- Published on
Building Real-Time Telemetry Pipelines on AWS
- Authors

- Name
- Benjamin Lee
Why Telemetry Pipelines Are Hard
Most telemetry pipelines look simple on a whiteboard: collect events, ship them somewhere, query them later. In production, the problems multiply fast. Events arrive out of order. Schemas drift across client versions. A single noisy service floods the queue and starves everything downstream.
This post walks through the architecture we used to build a reliable, low-latency telemetry pipeline on AWS — one that handled millions of events per day without compromising on freshness or accuracy.
The Architecture
Producers → API Gateway → Kinesis Data Streams → Lambda (Enrichment) → S3 + DynamoDB
↓
Kinesis Firehose → S3 (raw archive)
1. Ingestion: API Gateway + Kinesis
The entry point is a simple REST endpoint behind API Gateway that accepts batched event payloads and writes directly to a Kinesis Data Stream. We use PutRecords to batch up to 500 events per request, which dramatically reduces per-call overhead.
import boto3, json
kinesis = boto3.client('kinesis', region_name='us-east-1')
def put_events(events: list[dict], stream_name: str):
records = [
{
'Data': json.dumps(event).encode(),
'PartitionKey': event.get('device_id', 'default'),
}
for event in events
]
return kinesis.put_records(Records=records, StreamName=stream_name)
Partition key selection matters: using device_id distributes load evenly across shards and keeps per-device events ordered within a shard.

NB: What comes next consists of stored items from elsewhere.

/-- A CREDIT frame: 32 increments and up to 16 request records (Table 14.5). -/
def creditFrame (incs recs : List Nat) : Frame :=
  let inc := (List.range 32).flatMap (fun i => leBytes 4 (incs.getD i 0))
  let rec' := (List.range 16).flatMap (fun i => leBytes 8 (recs.getD i 0))
  frame 5 4 recs.length (inc ++ rec')

/-- The version a landing expects: PLANK_VERSION.EXPECTED (R258, Table 9.8). -/
def State.landV (s : State) (l : Nat) : Nat := s.fld (landReg l 0x404) 15 0

/-- Whether the grain turner has a group buffer for the source of entry i: the entry turns no group, its group holds a buffer, or one of
the two is free (R251). -/
def groupRoom (es : List MEnt) (x : Landing) (i : Nat) : Bool :=
  let turns := fun k => decide (((es[k]?).map (fun q => q.e.grain)).getD 0 = 1)
  let run := fun k => (runAt (k + 1) es k 0).1
  let groups := (x.planks.filter (fun b => turns b.idx)).map (fun b => run b.idx)
  !turns i || groups.contains (run i) || decide (groups.eraseDups.length < 2)

/-- The next entries a landing may request, at most fuel of them: the requests not yet issued stay within PLANK_AHEAD, and no further
turn source is requested while both group buffers are occupied (R251, R372). -/
def State.newRequests (s : State) (l role : Nat) (es : List MEnt) : Nat → Landing → Landing × List Nat
  | 0, x => (x, [])
  | n + 1, x =>
    match es[x.reqIdx]? with
    | none => (x, [])
    | some m =>
      let skip := State.newRequests s l role es n { x with reqIdx := x.reqIdx + 1 }
      if !s.fromStore m.e then skip
      else if s.fld (landReg l 0) 6 1 ≤ (x.planks.filter (fun b => !b.issued && !b.stack)).length then (x, [])
      else if !groupRoom es x x.reqIdx then (x, [])
      else
        let b : PlankBuf := { role := role, idx := x.reqIdx, object := m.e.object }
        let r := State.newRequests s l role es n { x with planks := x.planks ++ [b], reqIdx := x.reqIdx + 1 }
        (r.1, reqRecord m.e.object (s.landV l) role 0 0 :: r.2)

/-- Requests what may be requested now, in CREDIT frames of at most 16 records. -/
def State.fillRequests (s : State) (l : Nat) : State :=
  match s.job.crossing with
  | none => s
  | some role =>
    let es := s.merged l role
    let r := s.newRequests l role es (es.length + 1) (s.land l)
    let s := s.setLand l r.1
    forAll (chunks 16 (r.2.length + 1) r.2) (fun k s => s.pushFrame l (creditFrame [] k)) s

/-! ## The grain turner (R246 to R251) -/

/-- Element code i of column c of a plank image in a buffer's data. -/
def plankEl (d : Mem) (fmt c r : Nat) : Nat :=
  let w := fmtBits (plankElem fmt)
  let b := (c * 128 + r) * w
  bits (Mem.readNat d (b / 8) 2) (b % 8 + w - 1) (b % 8)

/-- Address of the scale of block q of column c in the side fields (Table 14.7), side fields from 65536. -/
def plankScaleAt (fmt c q : Nat) : Nat :=
  let per := if fmt = 5 then 4 else 2
  65536 + 16 * (c / per) + 4 * (c % per) + q

/-- A re-blocked element: its code in the element type, whether it changed, and whether it is NaN (R249, R250). -/
def turnEl (fmt code src S : Nat) : Nat × Bool × Bool :=
  let ef := plankElem fmt
  let f := fmtOf ef
  let num := if ef = 8 ∨ ef = 9 then f.decode (code % 64) else f.decode code
  if src = 255 then (0, false, true)
  else
    match num with
    | .nan => (0, false, true)
    | .inf neg => (f.infCode neg, false, false)
    | .fin neg m e =>
      let r := if m = 0 then f.signCode neg else (roundFin f .rne neg m (e + (src : Int) - S)).1
      let back := if m = 0 then num else (f.decode r).scale ((S : Int) - src)
      (r, cmpNum num back != .eq, false)

/-- One block of 32 elements of a cross-grain column: codes, scale, whether inexact, whether it holds NaN. -/
def turnBlock (fmt : Nat) (els : List (Nat × Nat)) : List Nat × Nat × Bool × Bool :=
  let good := (els.map (fun e => e.2)).filter (fun x => x != 255)
  let S := if good.isEmpty then 127 else good.foldl max 0
  let r := els.map (fun e => turnEl fmt e.1 e.2 S)
  let nan := r.any (fun e => e.2.2)
  let inex := r.any (fun e => e.2.1)
  if nan && (fmt == 3 || fmt == 4 || fmt == 5) then (els.map (fun _ => 0), 255, inex, true)
  else (r.map (fun e => if e.2.2 then (if fmt = 1 then 0x7F else 0x7E) else e.1), S, inex, nan)

/-- Cross-grain plank q of the group whose source images are srcs: its image, inexact blocks and NaN blocks (R248 to R250). -/
def turnPlank (fmt q : Nat) (srcs : List Mem) : Mem × Nat × Nat :=
  let C := plankCols fmt
  let src := fun j => srcs.getD (j / 128) []
  let w := fmtBits (plankElem fmt)
  if fmt = 0 then
    let els := (List.range C).flatMap (fun j => (List.range 128).map (fun i => plankEl (src j) 0 (128 * q + i) (j % 128)))
    (Mem.write [] 0 (els.flatMap (leBytes 2)), 0, 0)
  else
    (List.range C).foldl (fun r j =>
      let blocks := (List.range 4).map (fun b => turnBlock fmt ((List.range 32).map (fun k =>
        let c := 128 * q + 32 * b + k
        (plankEl (src j) fmt c (j % 128), (Mem.byte (src j) (plankScaleAt fmt c (j % 128 / 32))).toNat))))
      let col := leBytes (16 * w) (unlanes w (blocks.flatMap (fun b => b.1)))
      let m := Mem.write r.1 (16 * w * j) col
      let m := blocks.zipIdx.foldl (fun m e => Mem.write m (plankScaleAt fmt j e.2) (leBytes 1 e.1.2.1)) m
      (m, r.2.1 + (blocks.filter (fun b => b.2.2.1)).length, r.2.2 + (blocks.filter (fun b => b.2.2.2)).length)) ([], 0, 0)

/-! ## Issue (R26, R42, R333, R335, R378, R379) -/

/-- The last plank number of a crossing (R34). -/
def State.planksOf (s : State) (role : Nat) : Nat := match s.job.loaded with
  | none => 0
  | some m => if role = 0 then m.man.fwdPlanks else m.man.bwdPlanks

/-- A landing's issue position: one less than its next unissued plank, or P − 1 with its list exhausted (R39). -/
def State.issuePos (s : State) (l role : Nat) : Nat :=
  match (s.merged l role)[(s.land l).issueIdx]? with
  | some m => (m.e.plank + 2 ^ 32 - 1) % 2 ^ 32
  | none => (s.planksOf role + 2 ^ 32 - 1) % 2 ^ 32

/-- Sends a mark tick with the landing's issue position to both root hubs (R39, Table 13.9). -/
def State.markTick (s : State) (l role : Nat) : State :=
  { s with sn := s.sn ++ [{ typ := 1, head := l, a := role, b := s.issuePos l role }] }

/-- Whether a HOLD of VC vc stays while its cause lasts: the host ordered it, or VC0 to VC3 are held for a job that does not run, or that is
about to replay; VC3 carries a restore (R387, R491, Table 17.10). -/
def State.holdStays (s : State) (l vc : Nat) : Bool :=
  bit (s.land l).hostHold.toNat vc ||
  (decide (vc < 4) && (decide (3 ≤ s.job.st) || decide (s.job.need ≠ 0) || (s.job.restoring.isSome && decide (vc ≠ 3))))

/-- Progress on a VC: a HOLD that the landing sent for it ends, unless it stays (R387). -/
def State.progress (s : State) (l vc : Nat) : State :=
  let m := (s.reg (landReg l 8)).toNat
  if bit m vc && !s.holdStays l vc then s.sendHold l (m - 2 ^ vc) 0 0 else s

/-- Whether a plank of landing l is the next entry of half h's girt schedule, of which the merged order may leave entries out (R347). -/
def State.schedMatch (s : State) (l h role plank variant : Nat) : Bool := match s.job.loaded with
  | none => true
  | some m => match SMap.get none m.scheds h with
    | none => true
    | some sc =>
      let n := ((s.halfFlights h).map (fun e => e.2.plank)).eraseDups.length
      let sent := (s.merged l role).filter (fun m => (maskHalves l m.near m.far).contains h)
      let tab := (if role = 0 then sc.fwd else sc.bwd).filter (fun e => !(s.land l).takes || sent.any (fun m => m.e.plank == e.1))
      (tab[n]?).map (fun e => (e.1, e.2.2)) == some (plank, variant)

/-- The tap sequencer of a half compares a plank of landing l with its schedule; a mismatch is a fault of the landing, which stops working
(R347, R443). -/
def State.schedCheck (s : State) (l h role plank variant : Nat) : State :=
  if s.schedMatch l h role plank variant then s
  else (s.orReg (landReg (halfLanding h) (0x800 + 4 * (h % 48 % 12))) 0x2000).onLand l (fun x => { x with faulted := true })

/-- The tag word of Table 13.2: TYPE ty of a plank of a role, with COPY_NEAR and COPY_FAR. -/
def tagWord (ty role plank variant fmt : Nat) (lastUse grain near far green : Bool) : W64 :=
  let b := fun (x : Bool) (i : Nat) => if x then 2 ^ i else 0
  BitVec.ofNat 64 (ty + 4 * role + 8 * (plank % 2 ^ 32) + 2 ^ 35 * (variant % 256) + 2 ^ 43 * (fmt % 8) + b lastUse 46 + b grain 47 + b near 48 +
    b far 49 + b green 50)

/-- The PLANK_START word (ty 0), CONFIRM (1) or DENY (2) of a plank on the girt of half h (R334). -/
def Flight.tag (f : Flight) (h ty : Nat) : W64 :=
  let row := h % 48 % 12
  tagWord ty f.role f.plank f.variant f.fmt f.lastUse f.grain (bit f.near row) (bit f.far row) f.green

/-- Puts a plank on the addressed girts: each addressed half's count of issued planks rises (R335, R336). -/
def State.putFlight (s : State) (l : Nat) (m : MEnt) (green : Bool) (avail : Nat) (data : Mem) : State :=
  let e := m.e
  let hs := maskHalves l m.near m.far
  let f : Flight := { landing := l, role := e.role, plank := e.plank, fmt := e.fmt, variant := e.variant, lastUse := bit e.flags 1, grain := decide (e.grain = 1),
                      near := m.near, far := m.far, green := green, avail := avail, data := data }
  let s := s.onLand l (fun x => { x with ihCount := hs.foldl (fun c h => SMap.set 0 c h (SMap.get 0 c h + 1)) x.ihCount })
  { s with flights := s.flights ++ [f] }

/-- After the issue of entry i for the first time: position, tick, slip of the last entry, requests (R39, R44, R261). Of two equal slips the
later issue is named, and an issue ahead of its offset has slip 0 (DESIGN CHOICE, log entry 41). -/
def State.afterIssue (s : State) (l role i : Nat) (e : Entry) : State :=
  let s := s.onLand l (fun x => { x with issueIdx := i + 1 })
  let s := (s.markTick l role).progress l 0
  let s :=
    if (s.merged l role).length ≤ i + 1 then
      let slip := s.time - s.job.crossStart - e.offset / 11
      let s := if s.job.slipMax ≤ slip then s.onJob (fun j => { j with slipMax := slip, slipLanding := l }) else s
      s.onJob (fun j => { j with crossDone := insNat j.crossDone l, bwdIssued := if role = 1 then insNat j.bwdIssued l else j.bwdIssued })
    else s
  s.fillRequests l

/-- Whether a landing may issue: it works and has started the crossing, its partner is not changed, the job runs (R42, R388). -/
def State.mayIssuePlank (s : State) (l : Nat) : Bool :=
  s.landWorks l && (s.land l).started && !(s.land l).halted && decide (2 ≤ s.job.st ∧ s.job.st ≤ 3) && !s.job.aborted

/-- Green planks of half h as core p has them: those whose verdict has not reached its slot, and those on the girt that it has yet to
meet (R378, R418). -/
def State.greenDue (s : State) (p h : Nat) : Nat :=
  let c := s.core p
  let met := c.seen + (if c.passing.isSome then 1 else 0)
  ((List.range 8).filter (fun k => (c.slot k).used && (c.slot k).green)).length + (((s.halfFlights h).drop met).filter (fun f => f.2.green)).length

/-- Whether landing l may issue a plank green now: cut-through, a store plank with frame 0 checked, fewer than two unconfirmed green
planks and no double sister in any addressed half (R378, R418, R440). -/
def State.mayGreen (s : State) (l : Nat) (m : MEnt) (b : PlankBuf) : Bool :=
  bit (s.reg (landReg l 0)).toNat 0 && s.fromStore m.e && decide (m.e.grain = 0) && decide (1 ≤ b.frames) && !b.bad &&
  (maskHalves l m.near m.far).all (fun h =>
    decide (((s.halfFlights h).filter (fun f => f.2.green && f.2.verdict.isNone)).length < 2) &&
    (s.parts l h).all (fun p => decide (s.greenDue p h < 2)) &&
    !bit (s.reg (landReg (halfLanding h) 0x710)).toNat (h % 48 % 12))

/-- The verdict on the last issue of a plank by a landing. -/
def State.lastFlight (s : State) (l plank : Nat) : Option Flight :=
  (s.flights.filter (fun f => f.landing == l && f.plank == plank)).getLast?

2. Enrichment: Lambda Consumer
A Lambda function reads from the stream, enriches each event with metadata from DynamoDB (device registry, tenant info), and fans out to downstream destinations.
import boto3, json
dynamodb = boto3.resource('dynamodb')
registry = dynamodb.Table('DeviceRegistry')
def handler(event, context):
enriched = []
for record in event['Records']:
payload = json.loads(record['kinesis']['data'])
device = registry.get_item(Key={'device_id': payload['device_id']}).get('Item', {})
enriched.append({**payload, 'tenant_id': device.get('tenant_id'), 'region': device.get('region')})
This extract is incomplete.